Panocha* - the Panochas bring out more of the lyricism in their recording but there's plenty of power too, just not the ferocity of those below.
*Bennewitz* - this younger quartet are not helped by a strangely distant and reverberant soundstage but this is a fine traversal with plenty of youthful fire and excellent phrasing.
*Talich (2003) *- the Talichs recorded this quartet at least twice before (1984, 1992) but this one is my preference here. The Talich adopt a softer tone than many of their contemporaries but play with disarming charm.
*Skampa (studio & Wigmore live)* - plenty of rustic Czech charm but I would have liked a little more of the angsty passion in the studio recording that those below instill in this piece. The live account has the angst but is less focused.
*Smetana (1976) *- excellent but they did it even better (see later).
*Prazak (1993) *- see later comment on Prazak recordings.
*Apollon* - slightly dry and a little airless but atmospheric account. There's a mildly claustrophobic quality to this that I find particularly attractive.

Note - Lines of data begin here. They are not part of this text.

/-- The system reach. The bring-up sequence starts again at its option step (R437). -/
def clearSystem (s : State) (lost : Bool) : State :=
  let s1 := clearStacks s lost
  { s1 with
    pans := [], sync := s1.sync.cleared, ten := [], slice := SliceSt.reset,
    sch := tabClean SysChan.reset (s1.sch.map fun e => (e.1, e.2.cleared)), desc := [], log := s1.log.systemReset,
    host := s1.host.systemReset, net := { ports := [], keys := [], qps := [] }, mir := s1.mir.systemReset,
    plc := { s1.plc with quadFail := 0, growLeft := s1.plc.growRes },
    gov := { GovSt.reset with optCap := s1.gov.optCap, cap := s1.gov.optCap, hyst := s1.gov.hyst }, svc := s1.svc.systemReset,
    rst := { s1.rst with
             coreHeld := true, sysHeld := true, fw := 0, stopped := 0, phase := 1, fwCopyGood := false, wdogArmed := false, clkHeld := 0,
             dramLost := s1.rst.dramLost || lost, abandoned := s1.rst.abandoned ++ inFlight s } }

/-- The power-on reach: everything but the calendar and the SPI NOR, the supplies and the levels on the input pins. -/
def clearPowerOn (s : State) : State :=
  { State.reset with
    pending := s.pending, free := s.free, out := s.out, cal := { s.cal with set := false, epoch := 0, scap := 0 },
    mir := { MirSt.reset with hbIn := s.mir.hbIn, tkoIn := s.mir.tkoIn }, svc := { SvcSt.reset with testLost := s.svc.testLost },
    rst := { RstSt.reset with
             flash := s.rst.flash, standby := s.rst.standby, main48 := s.rst.main48, prsntLow := s.rst.prsntLow,
             perstLow := s.rst.perstLow, rstNLow := s.rst.rstNLow, cages := s.rst.cages } }

/-! ### Sources (R419, R424) -/

/-- A source asserts: its bit in SRC, and FIRST; of sources that assert together FIRST takes the wider reach, then the lower
code. `rank` is 0 for a link reset only, else one more than the reach. -/
def noteSource (s : State) (code rank : Nat) : State :=
  let old := if s.rst.first = 4 ∧ !s.rst.asserted.getLsbD 4 then 0 else reachNo (tabGet .core s.rst.reachOf s.rst.first.toNat) + 1
  let takes : Bool := s.rst.src == 0 ||
    (s.rst.firstFresh && (decide (old < rank) || (old == rank && decide (code < s.rst.first.toNat))))
  modRst s fun x =>
    { x with src := x.src ||| ((1#8) <<< code), first := if takes then BitVec.ofNat 4 code else x.first,
             firstFresh := takes || x.firstFresh }

/-- The domain of a reach is held already. -/
def reachHeld (s : State) : Reach → Bool
  | .core => s.rst.coreHeld
  | .system => s.rst.sysHeld
  | .powerOn => s.rst.poHeld

/-- A self-test in progress is abandoned: its command is over, and its final line is still to come (R450). -/
def SvcSt.dropTest (x : SvcSt) : SvcSt :=
  if x.test.isSome then { x with test := none, active := false, final := none, testLost := x.lseq } else x

/-- A reset takes effect, and is logged at once where the logs stay (R416, R424); a self-test in progress is abandoned (R450). -/
def takeReset (s : State) (r : Reach) (lost : Bool) : State :=
  let s0 := modSvc (holdLeds s) SvcSt.dropTest
  let s1 := modRst s0 fun x => { x with lastReach := BitVec.ofNat 2 (reachNo r) }
  match r with
  | .core => logEvent (clearCore s1) 0xD6 (leBytes 8 (rstCause s1).toNat) none
  | .system => logEvent (clearSystem s1 lost) 0xD6 (leBytes 8 (rstCause s1).toNat) none
  | .powerOn => clearPowerOn s1

/-- The wider of two reaches. -/
def wider (a b : Reach) : Reach := if reachNo a ≤ reachNo b then b else a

The right level of unease and paranoia in the 3rd movement too.
*Wihan (2019)* - not on a level with their 2012 recording but the inner detail and balances are very impressive here. The 2nd movement is delightful.

*Heavily recommended

Smetana (Czech Radio date unknown) *- the Smetanas have recorded this at least 4 times but this Supraphon online recording for Czech radio, turned up on Spotify, and it is by far their best. The Czech bounce of the 2nd movement is delicious here and their 3rd movement is tremendously hard-hitting.
*Energie Nove *- another volatile recording in clear, brilliant sound and more suited to the Energie Nove's more nuanced style than their recording of the 1st quartet.
*Wihan (2012) *- of their two recordings I find this one more vital and engaging. The recorded sound is lovely and thick too, with plenty of bass.
*Dante* - played with ferocious verve and skill the Dante balance out the tricky imner voices especially well, too. Glorious recorded Hyperion sound.

*Top Picks

Pavel Haas *- a powerhouse performance that's every bit as convincing as their first quartet. No one plays that furious intro to the 3rd movement as violently as this. Brilliant playing, wonderful recording. Buy it!

*Prazak (1999/2017) *- the Prazak have recorded this quartet 3 times. These two 1999/2017 releases are my favourites (I have all 3). Darker and with an air of menace and mystique, these are just as good as the PH recording for me.


----------